-- ==== Sys2Proof/Machine/Issue.lean ====
section
/-! DEFINITION. The issue of a bundle: opening it, running one word of it, closing it by a commit, a fault, a block or a stall;
taking an exception and returning from one (01 R13, R14; 08 R192, R197, R199, R204 to R206; 09 R230 to R236; 13 R355). -/
namespace Sys2Proof.Machine

/-! ## Ending a task -/

/-- What a task that ends keeps of its leases: one that still waited for them holds only those delegated with its spawn (02 R58, R61,
R62). -/
def Task.endLeases (t : Task) : List Lease := if t.state == .waitLeases then t.leases.filter (·.held) else t.leases

/-- The task ends on a fault: every member halts; the end itself is the step FAULT_TASK_END (01 R21). -/
def State.endTask (s : State) (tid : Nat) (f : FaultRec) : State :=
  let t := s.taskAt tid
  s.setTask tid { t with state := .ending, fault := t.fault.orElse fun _ => some f, leases := t.endLeases }

/-- Numbers of two lists, each once. -/
def union (a b : List Nat) : List Nat := a ++ b.filter (!a.contains ·)

/-- A phase completes when every member that has not ended has arrived (11 R295); what came before its arrivals comes before what
follows its waits (07 R183). -/
def settleBar (members : List (Nat × Bool)) (b : Barrier) : Barrier :=
  if !b.arrived.isEmpty && members.all (fun m => m.2 || b.arrived.contains m.1) then
    { phase := b.phase + 1, arrived := [], before := [], passed := union b.passed b.before }
  else b

/-- The members of a task with whether each has ended. -/
def State.memberEnds (s : State) (t : Task) : List (Nat × Bool) :=
  t.cids.map fun cid => ((s.ctxAt cid).member, (s.ctxAt cid).ended)

def State.settleBars (s : State) (tid : Nat) : State :=
  let t := s.taskAt tid
  s.setTask tid { t with bars := t.bars.map (settleBar (s.memberEnds t)) }

/-! ## Taking an exception (09 R232, 08 R206) -/

/-- TRAPVEC as the bundle next to issue reads it (08 R205; log entry 109). -/
def Ctx.vecRead (c : Ctx) : Word := (c.retire c.bidx).trapvec

/-- A context in its handler, at the address that TRAPVEC `tv` has: results captured with the interrupted numbering, the trap CSRs
written, the handler's own numbering begun (log entry 8); `op` is the next operation's number. -/
def Ctx.enterTrap (c : Ctx) (f : FaultRec) (epc tv : Word) (op : Nat) : Ctx :=
  { c with
    captured := some ⟨c.inflight, c.bidx, c.lastIdx, c.lastWeight, op⟩
    inflight := []
    bidx := 0
    lastIdx := 0
    lastWeight := 0
    epc := epc
    cause := f.causeWord
    fdet := f.fdet
    ftypeA := f.ftypeA
    ftypeB := f.ftypeB
    fcmd := f.fcmd
    inTrap := true
    damaged := c.damaged.filter fun k => !(82 ≤ k && k ≤ 87)
    pc := tv &&& ~~~3
    block := none }

/-- What a fetch that begins a bundle at `a` meets: EN-10 at or past CODELEN (20 R427), EN-08 where no bundle starts (08 R199, 09
R228). -/
def State.startFault (s : State) (t : Task) (a : Nat) : Option Nat :=
  if t.code.len ≤ a then some 10
  else if a % 4 ≠ 0 then some 8
  else
    match s.codeWord t a with
    | none => some 10
    | some w => if startsBundle w then none else some 8

/-- The same for a target. -/
def State.targetFault (s : State) (t : Task) (a : Word) : Option FaultRec := (s.startFault t a.toNat).map fun n => enFault n 0 a.toNat

/-- What an AC fault of a core leaves in the error log, with KIND 8: for AC-02 the line, the words read settled, or by a fill the line
verified; a parity error and a slab of a result queue lie in no line, so PLACE is open (23 R475, R476, R480; log entry 115). -/
def State.consumed (s : State) (f : FaultRec) : State :=
  let s := s.actAs (unitOfCore s.ctx.core) s.ctx.tid
  if f.aux = 0 then s.logUnplaced 8
  else (if f.part.isEmpty then s.verifyLine f.aux else s.settleWords f.aux f.part.contains).logLine 8 f.aux 0

/-- The exception `f` of the context in issue, to resume at `epc`, with TRAPVEC `tv`: the handler is entered when the fault is recoverable, one is
installed and none runs; else the task ends (00 R9, 09 R232). A handler address that starts no bundle ends the task, the original
fault named (08 R199, R202). -/
def State.raise (s : State) (f : FaultRec) (epc tv : Word) : State :=
  let s := if f.cls = .MD then s.putCtx { s.ctx with mxMd := BitVec.ofNat 64 f.aux } else s
  let s := if f.cls = .AC && (f.num = 2 || f.num = 4) then s.consumed f else s
  let c := s.ctx
  if f.cls.recoverable && !c.inTrap && c.damaged.contains 81 then (s.consumed { cls := .AC, num := 4 }).endTask c.tid { cls := .AC, num := 4 }
  else if f.cls.recoverable && tv.getLsbD 0 && !c.inTrap then
    let a := tv &&& ~~~3
    match s.startFault s.task a.toNat with
    | some n => s.endTask c.tid { cls := .EN, num := n, fdet := enDetail 0 0 0 7 (some f) a.toNat }
    | none => s.putCtx (c.enterTrap f epc tv s.nextOp)
  else s.endTask c.tid f

/-- Trap return: the handler's results are written, the captured ones resume at their points, INTRAP and MDINFO.VALID clear
(13 R355, 08 R206). -/
def Ctx.leaveTrap (c : Ctx) : Ctx :=
  let c := c.flush
  let k := c.captured.getD ⟨[], c.bidx, c.lastIdx, c.lastWeight, 0⟩
  { c with
    inflight := k.inflight
    bidx := k.bidx
    lastIdx := k.lastIdx
    lastWeight := k.lastWeight
    captured := none
    inTrap := false
    mxMd := c.mxMd &&& ~~~0x4000
    pc := c.epc }

/-! ## Loops (09 R235 to R238) -/

/-- The row that holds element `e`: the first i with p[i] ≤ e < p[i+1]. -/
def rowOf : List Nat → Nat → Nat → Nat
  | p :: q :: ps, i, e => if p ≤ e && e < q then i else rowOf (q :: ps) (i + 1) e
  | _, i, _ => i

/-- set_iteration: the results of reaching element `e`, at latency 1 (09 R237). -/
def Ctx.setIteration (c : Ctx) (t : Traverse) : Ctx :=
  let first := t.ptrs.getD t.row 0
  let last := t.ptrs.getD (t.row + 1) 0
  let c := c.post 1 (.x t.d (BitVec.ofNat 64 t.elem))
  let c := c.post 1 (.x (t.d + 1) (BitVec.ofNat 64 t.row))
  let c := c.post 1 (.p 6 (t.elem == first))
  let c := c.post 1 (.p 7 (t.elem + 1 == last))
  { c with trav := some t }

/-- Loop-end processing for a bundle at `a` (09 R235): the next PC, where a loop goes back. `n` bounds the entries unwound. -/
def loopEnd (a : Word) : Nat → Ctx → Option Word × Ctx
  | 0, c => (none, c)
  | n + 1, c =>
    match c.loops with
    | [] => (none, c)
    | e :: es =>
      if e.last = a then
        match e.count with
        | some r =>
          if 1 < r.toNat then (some e.start, { c with loops := { e with count := some (r - 1) } :: es })
          else loopEnd a n { c with loops := es }
        | none =>
          match c.trav with
          | some t =>
            if t.elem + 1 < t.ptrs.getLastD 0 then
              (some e.start, c.setIteration { t with elem := t.elem + 1, row := rowOf t.ptrs 0 (t.elem + 1) })
            else loopEnd a n { c with loops := es, trav := none }
          | none => loopEnd a n { c with loops := es }
      else (none, c)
◇ ◇ ◇
- _What this task involves_
Retype exactly the lines above, from the one with "n => s.endTask" through the one with "if t.elem +", inclusive.

- _Solution to this task_
    | some n => s.endTask c.tid { cls := .EN, num := n, fdet := enDetail 0 0 0 7 (some f) a.toNat }
    | none => s.putCtx (c.enterTrap f epc tv s.nextOp)
  else s.endTask c.tid f

/-- Trap return: the handler's results are written, the captured ones resume at their points, INTRAP and MDINFO.VALID clear
(13 R355, 08 R206). -/
def Ctx.leaveTrap (c : Ctx) : Ctx :=
  let c := c.flush
  let k := c.captured.getD ⟨[], c.bidx, c.lastIdx, c.lastWeight, 0⟩
  { c with
    inflight := k.inflight
    bidx := k.bidx
    lastIdx := k.lastIdx
    lastWeight := k.lastWeight
    captured := none
    inTrap := false
    mxMd := c.mxMd &&& ~~~0x4000
    pc := c.epc }

/-! ## Loops (09 R235 to R238) -/

/-- The row that holds element `e`: the first i with p[i] ≤ e < p[i+1]. -/
def rowOf : List Nat → Nat → Nat → Nat
  | p :: q :: ps, i, e => if p ≤ e && e < q then i else rowOf (q :: ps) (i + 1) e
  | _, i, _ => i

/-- set_iteration: the results of reaching element `e`, at latency 1 (09 R237). -/
def Ctx.setIteration (c : Ctx) (t : Traverse) : Ctx :=
  let first := t.ptrs.getD t.row 0
  let last := t.ptrs.getD (t.row + 1) 0
  let c := c.post 1 (.x t.d (BitVec.ofNat 64 t.elem))
  let c := c.post 1 (.x (t.d + 1) (BitVec.ofNat 64 t.row))
  let c := c.post 1 (.p 6 (t.elem == first))
  let c := c.post 1 (.p 7 (t.elem + 1 == last))
  { c with trav := some t }

/-- Loop-end processing for a bundle at `a` (09 R235): the next PC, where a loop goes back. `n` bounds the entries unwound. -/
def loopEnd (a : Word) : Nat → Ctx → Option Word × Ctx
  | 0, c => (none, c)
  | n + 1, c =>
    match c.loops with
    | [] => (none, c)
    | e :: es =>
      if e.last = a then
        match e.count with
        | some r =>
          if 1 < r.toNat then (some e.start, { c with loops := { e with count := some (r - 1) } :: es })
          else loopEnd a n { c with loops := es }
        | none =>
          match c.trav with
          | some t =>
            if t.elem + 1 < t.ptrs.getLastD 0 then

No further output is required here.